The Trump administration has also proposed policies for items like paid family leave and affordable child care, an effort led by the president’s daughter Ivanka Trump, who has framed the initiatives as economic ones. Politically, family policies appeal to a group that both parties are trying to court, suburban women.
Yet very few family policies have been put into place while Mr. Trump has been in office, and the ones that have, like an expanded child tax credit and more money for child care for low-income families, have been minimal and have not reached all the families that need help.
In response to the pandemic caregiving crisis, Democrats have introduced bills to provide more parents with paid leave while schools are closed and to invest billions to save the child care industry, but most Republicans have not supported them.
In general, Republicans have resisted any caregiving policy that would be paid for through a tax increase, which most of the Democratic plans would. For example, Mr. Trump has endorsed a bipartisan bill that would provide leave for new parents by letting them collect their own future child tax credits early and receive smaller credits later.
Mr. Biden’s campaign said the newly proposed programs, some of which would be operated with state and local officials, would be paid for by rolling back some taxes on real estate investors with incomes over $400,000, as well as by increasing tax enforcement on the wealthy.
In response, the Trump campaign tried to draw attention to the cost of Mr. Biden’s plan. “Instead of pro-job and pro-growth policies, Biden is turning to an old friend — tax hikes and big government,” an email from the campaign said.
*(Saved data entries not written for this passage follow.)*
theorem witness_ScrollOffsetOfRotation :
    ((1 : Rotation) = 1 ∨ (1 : Rotation) = scrollPartnerRotation .rot3) ∧
    ((3 : Rotation) = 1 ∨ (3 : Rotation) = scrollPartnerRotation .rot3) ∧
    ¬ ((0 : Rotation) = 1 ∨ (0 : Rotation) = scrollPartnerRotation .rot3) ∧
    1 ≤ (1 : Half).toNat ∧ (1 : Half).toNat ≤ 320 ∧
    1 ≤ (320 : Half).toNat ∧ (320 : Half).toNat ≤ 320 := by decide

theorem witness_MadctlBytesDifferOutsideBgr :
    (∃ k, k < 8 ∧ Config.referenceMadctl.rot0.getLsbD k ≠ Config.referenceMadctl.rot1.getLsbD k ∧
      Config.referenceMadctl.bgr.getLsbD k = false) ∧
    MadctlBytes.distinct ⟨0x08, 0x00, 0, 0, 0x08⟩ = false := ⟨⟨5, by decide⟩, by decide⟩

theorem witness_SizeReportsRotationAwareSize : ∀ q ∈ [(0 : Rotation), 1, 2, 3],
    State.live { s240x135 with rot := q } = true := by decide

/-- `MAX_XFER = 4`, the least that WIN needs. -/
theorem witness_WinEmitsFullWindow : (withMaxXfer 4 (allOk s240x135)).live = true ∧
    4 ≤ (withMaxXfer 4 (allOk s240x135)).par.maxXfer ∧
    transportOk 10 (withMaxXfer 4 (allOk s240x135)) := by decide

theorem witness_WinIgnoresOffsets : ∃ t, exec .win (allOk s240) = .next t := ⟨_, rfl⟩

/-- Both bounds of R35. -/
theorem witness_WinEndsFitPanel :
    ∀ s ∈ [resetWith { Config.resetInputs with w := 1, h := 320 },
      resetWith { Config.resetInputs with w := 320, h := 1, rotInit := 1 }],
      configOk s ∧ s.live = true := by decide

theorem witness_WinEqualsItsPseudoInstructions : (withMaxXfer 4 (allOk s240x135)).live = true ∧
    4 ≤ (withMaxXfer 4 (allOk s240x135)).par.maxXfer ∧
    transportOk 10 (withMaxXfer 4 (allOk s240x135)) := witness_WinEmitsFullWindow

/-- The last pixel of a 240 by 135 window. -/
theorem witness_PixelsFillWindowRowMajor :
    239 < (240 : Half).toNat ∧ 134 < (135 : Half).toNat := by decide

theorem witness_BoundedRequestSucceedsOnOkTransport :
    ∀ i ∈ [Instr.sendd [1, 2, 3, 4], .sendc [], .rot 1, .win],
      (withMaxXfer 4 (allOk s240)).live = true ∧ 4 ≤ (withMaxXfer 4 (allOk s240)).par.maxXfer ∧
      chunkBounded (withMaxXfer 4 (allOk s240)).par.maxXfer i = true ∧
      transportOk 10 (withMaxXfer 4 (allOk s240)) := by decide

theorem witness_DataStreamKeepsWindowExtent :
    (∀ i ∈ [Instr.sendd [0xF8, 0x00], .dat 0xF8], extendsMemoryWrite i = true) ∧
    ∃ t, execAll [.sendd [0xF8, 0x00], .dat 0xF8] (allOk s240) = .next t := ⟨by decide, _, rfl⟩

theorem witness_FreshDataUsesLastWindowExtent :
    extendsMemoryWrite (.sendd [0xF8, 0x00]) = true ∧
    windowFresh false ([.win, .rot 1, .win] ++ [.sendd [0xF8, 0x00]]) = true ∧
    ∃ t, execAll [.win, .rot 1, .win] (allOk s240x135) = .next t := ⟨rfl, rfl, _, rfl⟩

/-- Three pixels in two chunks of at most `MAX_XFER = 4` bytes, the final one shorter. -/
theorem witness_PixelStreamReachesPanelWhole :
    (withMaxXfer 4 (allOk s240)).live = true ∧
    pixelStream (withMaxXfer 4 (allOk s240)).par.maxXfer [0xF800, 0x07E0, 0x001F]
      [.sendd [0xF8, 0x00, 0x07, 0xE0], .sendd [0x00, 0x1F]] ∧
    transportOk (2 * 2) (withMaxXfer 4 (allOk s240)) := by
  refine ⟨by decide, ⟨?_, by decide⟩, by decide⟩
  intro i hi
  simp only [List.mem_cons, List.not_mem_nil, or_false] at hi
  obtain rfl | rfl := hi
  · exact ⟨_, rfl, by decide⟩
  · exact ⟨_, rfl, by decide⟩

/-- Each rotation, and configurations that pass and fail the checks at their bounds. -/
theorem witness_ResetTakesSpecValues :
    ∀ c ∈ [{ Config.resetInputs with rotInit := 4 }, { Config.resetInputs with rotInit := 5 },
      { Config.resetInputs with rotInit := 0xFFFFFFFF }, { Config.resetInputs with w := 0 },
      { Config.resetInputs with h := 320 }, { Config.resetInputs with h := 321 }],
      (atPort (.reset c) s240).port = [.reset c] := by decide

theorem witness_ResetAbandonsRequest : ∃ t es,
    (atPort (.interrupted (encode .win) 3 Config.resetInputs) (allOk s240)).phase = .idle ∧
    (encode .win).wellFormed = true ∧ decode (encode .win) = .ok .win ∧
    exec .win { atPort (.interrupted (encode .win) 3 Config.resetInputs) (allOk s240) with port := [] } =
      .next t ∧
    t.trace = (allOk s240).trace ++ es := ⟨_, _, rfl, rfl, rfl, rfl, rfl⟩

theorem witness_StepKeepsConfigurationInvariant :
    configOk (atPort (.request (encode (.rot 1))) (allOk s240x135)) ∧
    ∃ t, step (atPort (.request (encode (.rot 1))) (allOk s240x135)) = .next t :=
  ⟨by decide, _, rfl⟩

theorem witness_StepKeepsResponseForm :
    responseOk (atPort (.request (encode .win)) (failingAt 7 2 s240)) ∧
    ∃ t, step (atPort (.request (encode .win)) (failingAt 7 2 s240)) = .next t :=
  ⟨.inl ⟨rfl, rfl⟩, _, rfl⟩

theorem witness_StepKeepsLineBeforeWrite :
    traceOk (atPort (.request (encode .win)) (failingAt 7 2 s240)) ∧
    ∃ t, step (atPort (.request (encode .win)) (failingAt 7 2 s240)) = .next t :=
  ⟨by decide, _, rfl⟩

theorem witness_StepKeepsDcAtLastLineSet :
    dcOk (atPort (.request (encode .win)) (failingAt 4 0 s240)) ∧
    ∃ t, step (atPort (.request (encode .win)) (failingAt 4 0 s240)) = .next t :=
  ⟨.inl rfl, _, rfl⟩

theorem witness_StepKeepsPortIdleAndParameters :
    (atPort (.request (encode .size)) s240).phase = .idle ∧
    ∃ t, step (atPort (.request (encode .size)) s240) = .next t := ⟨rfl, _, rfl⟩

theorem witness_StepOnlyAppendsToTrace :
    ∃ t, step (atPort (.interrupted (encode .win) 2 Config.resetInputs) (allOk s240)) = .next t :=
  ⟨_, rfl⟩

theorem witness_ConfigurationChangesOnlyAtReset :
    (∃ t, step (atPort (.request (encode (.rot 2))) (allOk s240)) = .next t) ∧
    (∀ c rest, (atPort (.request (encode (.rot 2))) (allOk s240)).port ≠ .reset c :: rest) ∧
    (∀ d n c rest, (atPort (.request (encode (.rot 2))) (allOk s240)).port ≠
      .interrupted d n c :: rest) :=
  ⟨⟨_, rfl⟩, fun _ _ h => (nomatch h), fun _ _ _ _ h => (nomatch h)⟩

theorem witness_AssemblyGivesTheDescriptors :
    (zeros 65535).length ≤ 65535 := Nat.le_of_eq (zeros_length 65535)

end Sys2Proof.Tests
end

/-! The state across a request and a step (10_state.md): what a request leaves alone, what only a reset
writes, and the two invariants of R35 and R28. -/

namespace Sys2Proof.Proofs

open Sys2Proof.Machine Sys2Proof.Safety Sys2Proof.Laws

/-! ### One step, by what the host does next -/

theorem step_of_port_nil {s : State} (h : s.port = []) : step s = .next s := by
  simp [step, takeInput, h]

theorem step_of_port_request {s : State} {d : Descriptor} {rest : List PortInput}
    (h : s.port = .request d :: rest) : step s = takeRequest d { s with port := rest } := by
  simp [step, takeInput, h]

theorem step_of_port_reset {s : State} {c : CfgInputs} {rest : List PortInput}
    (h : s.port = .reset c :: rest) : step s = .next (applyReset c { s with port := rest }) := by
  simp [step, takeInput, h]

theorem takeRequest_busy {d : Descriptor} {s : State} (h : s.phase = .busy) :
    takeRequest d s = .refused .portBusy := by
  simp [takeRequest, h]

/-! ### What every request keeps -/

/-- `P` is kept by each operation that requests are made of. A write stands behind the line-set that
opened its frame step (R90). -/
structure KeptByOps (P : State → Prop) : Prop where
  of_accept : ∀ s, P s → P (accept s)
  of_setRotation : ∀ q s, P s → P (setRotation q s)
  of_lineSet : ∀ level s, P s → P (lineSet level s).1
  of_busWrite : ∀ level bs s, bs ≠ [] → (answerAt s 0).reply = .ok → P s →
    P (busWrite bs (lineSet level s).1).1
  of_respond : ∀ st r s, P s → P (respond st r s)

namespace KeptByOps

variable {P : State → Prop} (hP : KeptByOps P)
include hP

theorem of_beforeFrames {s : State} (i : Instr) (h : P s) : P (beforeFrames s i) := by
  cases i with
  | rot r => exact hP.of_setRotation _ s h
  | sendc _ | sendd _ | cmd _ | dat _ | cvt _ _ _ _ | size | win => exact h

theorem of_exec {i : Instr} {s t : State} (h : P s) (ht : exec i s = .next t) : P t := by
  have ha : P (accept s) := hP.of_accept s h
  obtain ⟨_, rfl⟩ | ⟨_, st, r, rfl, _⟩ := exec_cases ht
  · exact hP.of_respond _ _ _ ha
  · exact hP.of_respond _ _ _
      (frames_keep hP.of_lineSet hP.of_busWrite _ _ _ (hP.of_beforeFrames i ha))

theorem of_rejectIllegal {s t : State} (h : P s) (ht : rejectIllegal s = .next t) : P t := by
  obtain ⟨_, rfl⟩ | ⟨_, rfl⟩ := rejectIllegal_cases ht <;>
    exact hP.of_respond _ _ _ (hP.of_accept s h)

theorem of_takeRequest {d : Descriptor} {s t : State} (h : P s) (ht : takeRequest d s = .next t) :
    P t := by
  obtain ⟨_, _, ⟨_, _, hi⟩ | ⟨_, _, he⟩⟩ := takeRequest_cases ht
  · exact hP.of_exec h hi
  · exact hP.of_rejectIllegal h he

end KeptByOps

/-- What the host's next action does not touch, and taken requests, resets and abandoned requests keep,
every step keeps. -/
theorem step_keeps {P : State → Prop} (hport : ∀ rest s, P s → P { s with port := rest })
    (hrequest : ∀ d s t, takeRequest d s = .next t → P s → P t)
    (hreset : ∀ c s, P s → P (applyReset c s))
    (habandon : ∀ d n c s u, takeRequest d s = .next u → P s → P (abandonAfter n c s u))
    {s t : State} (h : P s) (ht : step s = .next t) : P t := by
  obtain ⟨_, rfl⟩ | ⟨c, rest, _, rfl⟩ | ⟨d, rest, _, hr⟩ | ⟨d, n, c, rest, u, _, hr, rfl⟩ :=
    step_cases ht
  · exact h
  · exact hreset c _ (hport rest s h)
  · exact hrequest d _ t hr (hport rest s h)
  · exact habandon d n c _ u hr (hport rest s h)

/-! ### What no request writes (R24, R25, R29) -/

/-- `t` agrees with `s` in all that a reset and the host alone may write: the configuration registers,
the color mode, `LIVE`, the parameters and the host's next actions. -/
def SameConfig (s t : State) : Prop :=
  t.cfgW = s.cfgW ∧ t.cfgH = s.cfgH ∧ t.cfgBgr = s.cfgBgr ∧ t.cfgRowOff = s.cfgRowOff ∧
  t.cfgColOff = s.cfgColOff ∧ t.cfgDcPresent = s.cfgDcPresent ∧ t.colorMode = s.colorMode ∧
  t.live = s.live ∧ t.par = s.par ∧ t.port = s.port

theorem SameConfig.refl (s : State) : SameConfig s s :=
  ⟨rfl, rfl, rfl, rfl, rfl, rfl, rfl, rfl, rfl, rfl⟩

/-- Each operation of a request leaves every field of `SameConfig` as it was, by the field lemmas of
`Laws`, which hold by unfolding. -/
theorem sameConfig_keptByOps (s : State) : KeptByOps (SameConfig s) where
  of_accept _ h := h
  of_setRotation _ _ h := h
  of_lineSet _ _ h := h
  of_busWrite _ _ _ _ _ h := h
  of_respond _ _ _ h := h

/-- Settles O14: no operation of a request writes a field of `SameConfig`. -/
theorem requestKeepsConfiguration : Obligations.RequestKeepsConfiguration :=
  fun _ s _ ht => (sameConfig_keptByOps s).of_exec (SameConfig.refl s) ht

/-- Settles O58: the step does nothing or takes a request, which keeps the configuration. -/
theorem configurationChangesOnlyAtReset : Obligations.ConfigurationChangesOnlyAtReset := by
  unfold Obligations.ConfigurationChangesOnlyAtReset
  intro s t ht hnoReset hnoInterrupted
  obtain ⟨_, rfl⟩ | ⟨c, rest, hp, _⟩ | ⟨d, rest, _, hr⟩ | ⟨d, n, c, rest, _, hp, _⟩ := step_cases ht
  · exact ⟨rfl, rfl, rfl, rfl, rfl, rfl, rfl⟩
  · exact absurd hp (hnoReset c rest)
  · obtain ⟨hw, hh, hbgr, hrow, hcol, hdc, _, hlive, _⟩ :=
      (sameConfig_keptByOps _).of_takeRequest (SameConfig.refl _) hr
    exact ⟨hlive, hw, hh, hbgr, hrow, hcol, hdc⟩
  · exact absurd hp (hnoInterrupted d n c rest)

/-! ### What only ROT writes (R26, R27) -/

theorem beforeFrames_of_ne_rot {i : Instr} (hi : ∀ r, i ≠ .rot r) (s : State) :
    beforeFrames s i = s := by
  cases i with
  | rot r => exact absurd rfl (hi r)
  | sendc _ | sendd _ | cmd _ | dat _ | cvt _ _ _ _ | size | win => rfl

/-- The frame steps of a request write no rotation state. -/
theorem frames_rotation (fs : List FrameStep) (step : Nat) (s : State) :
    (frames fs step s).1.rot = s.rot ∧ (frames fs step s).1.rowOff = s.rowOff ∧
      (frames fs step s).1.colOff = s.colOff := by
  obtain ⟨es, dc, _, e⟩ := frames_emits fs step s
  rw [e]
  exact ⟨rfl, rfl, rfl⟩

/-- Settles O15: ROT alone writes the rotation state before its frame steps, and frame steps do not. -/
theorem onlyRotWritesRotation : Obligations.OnlyRotWritesRotation := by
  unfold Obligations.OnlyRotWritesRotation
  intro i s t hi ht
  obtain ⟨_, rfl⟩ | ⟨_, st, r, rfl, _⟩ := exec_cases ht
  · exact ⟨rfl, rfl, rfl⟩
  · rw [beforeFrames_of_ne_rot hi]
    exact frames_rotation _ 0 (accept s)

/-! ### Reset (R36, R191) -/

/-- The checks of R191 as one condition. -/
theorem resetChecksPass_eq_decide (dcPresent : Bool) (w h : Half) :
    resetChecksPass dcPresent w h = decide (dcPresent = true ∧ 1 ≤ w.toNat ∧
      w.toNat ≤ Config.ramRows ∧ 1 ≤ h.toNat ∧ h.toNat ≤ Config.ramRows) := by
  rw [Bool.eq_iff_iff]
  simp [resetChecksPass, dimensionOk, and_assoc]

/-- Settles O48: a reset at the port is `applyReset`, its checks and offsets written out. -/
theorem resetTakesSpecValues : Obligations.ResetTakesSpecValues := by
  unfold Obligations.ResetTakesSpecValues
  intro s c rest hp
  rw [step_of_port_reset hp, applyReset, resetChecksPass_eq_decide, offsets_eq]
  rfl

/-- The addressing-mode bytes meet the constraint of R152, whichever were drawn. -/
theorem config_madctl_distinct : Config.madctl.distinct = true := by
  unfold Config.madctl
  split
  case isTrue h => exact h
  case isFalse => decide

/-- Settles O50: `State.reset` holds the reset values of its own inputs, field by field. -/
theorem stateResetIsAReset : Obligations.StateResetIsAReset := by
  unfold Obligations.StateResetIsAReset
  exact ⟨rfl, config_madctl_distinct, rfl, rfl, by decide⟩

/-! ### The invariant of a live block (R35) -/

/-- A reset sets `LIVE` by the bounds that the invariant asks for, and the offsets of its rotation. -/
theorem configOk_applyReset (c : CfgInputs) (s : State) : configOk (applyReset c s) := by
  intro hlive
  rw [applyReset_live, resetChecksPass_eq_decide, decide_eq_true_eq] at hlive
  obtain ⟨hdc, hw, hw', hh, hh'⟩ := hlive
  exact ⟨hw, hw', hh, hh', hdc, rfl⟩

/-- An abandoned request leaves the reset state but for the trace (R190), which the invariant does not
read. -/
theorem configOk_abandonAfter (n : Nat) (c : CfgInputs) (before after : State) :
    configOk (abandonAfter n c before after) :=
  configOk_applyReset c before

/-- ROT writes the offsets of the rotation it sets, so the invariant's last clause holds of them. -/
theorem configOk_setRotation (q : Rotation) {s : State} (h : configOk s) :
    configOk (setRotation q s) := by
  intro hlive
  obtain ⟨hw, hw', hh, hh', hdc, _⟩ := h hlive
  exact ⟨hw, hw', hh, hh', hdc, rfl⟩

theorem configOk_keptByOps : KeptByOps configOk where
  of_accept _ h := h
  of_setRotation q _ h := configOk_setRotation q h
  of_lineSet _ _ h := h
  of_busWrite _ _ _ _ _ h := h
  of_respond _ _ _ h := h

/-- Settles O52: requests write the offsets with the rotation, and a reset, alone or abandoning a
request, establishes the invariant. -/
theorem stepKeepsConfigurationInvariant : Obligations.StepKeepsConfigurationInvariant := by
  unfold Obligations.StepKeepsConfigurationInvariant
  intro s t h ht
  exact step_keeps (P := configOk) (fun _ _ h => h)
    (fun _ _ _ hr h => configOk_keptByOps.of_takeRequest h hr)
    (fun c s _ => configOk_applyReset c s)
    (fun _ n c s u _ _ => configOk_abandonAfter n c s u) h ht

/-! ### DC and the last line-set (R28, R177) -/

theorem lineFrom_append (dc : Dc) (es fs : List Event) :
    lineFrom dc (es ++ fs) = lineFrom (lineFrom dc es) fs := by
  induction es generalizing dc with
  | nil => rfl
  | cons e es ih =>
    match e with
    | .line level .ok => exact ih (.driven level)
    | .line level .fail => exact ih .unknown
    | .write _ _ _ => exact ih dc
Mr. Biden delivered his speech in New Castle, Del., not far from his home in Wilmington, where he has mostly stayed put since the coronavirus began shutting down the country in March. His first economic rollout was focused on reinvigorating manufacturing and strengthening “Buy American” rules; the second was on building the infrastructure of a new, greener economy; and the final one will be about advancing “racial equity,” the campaign has said.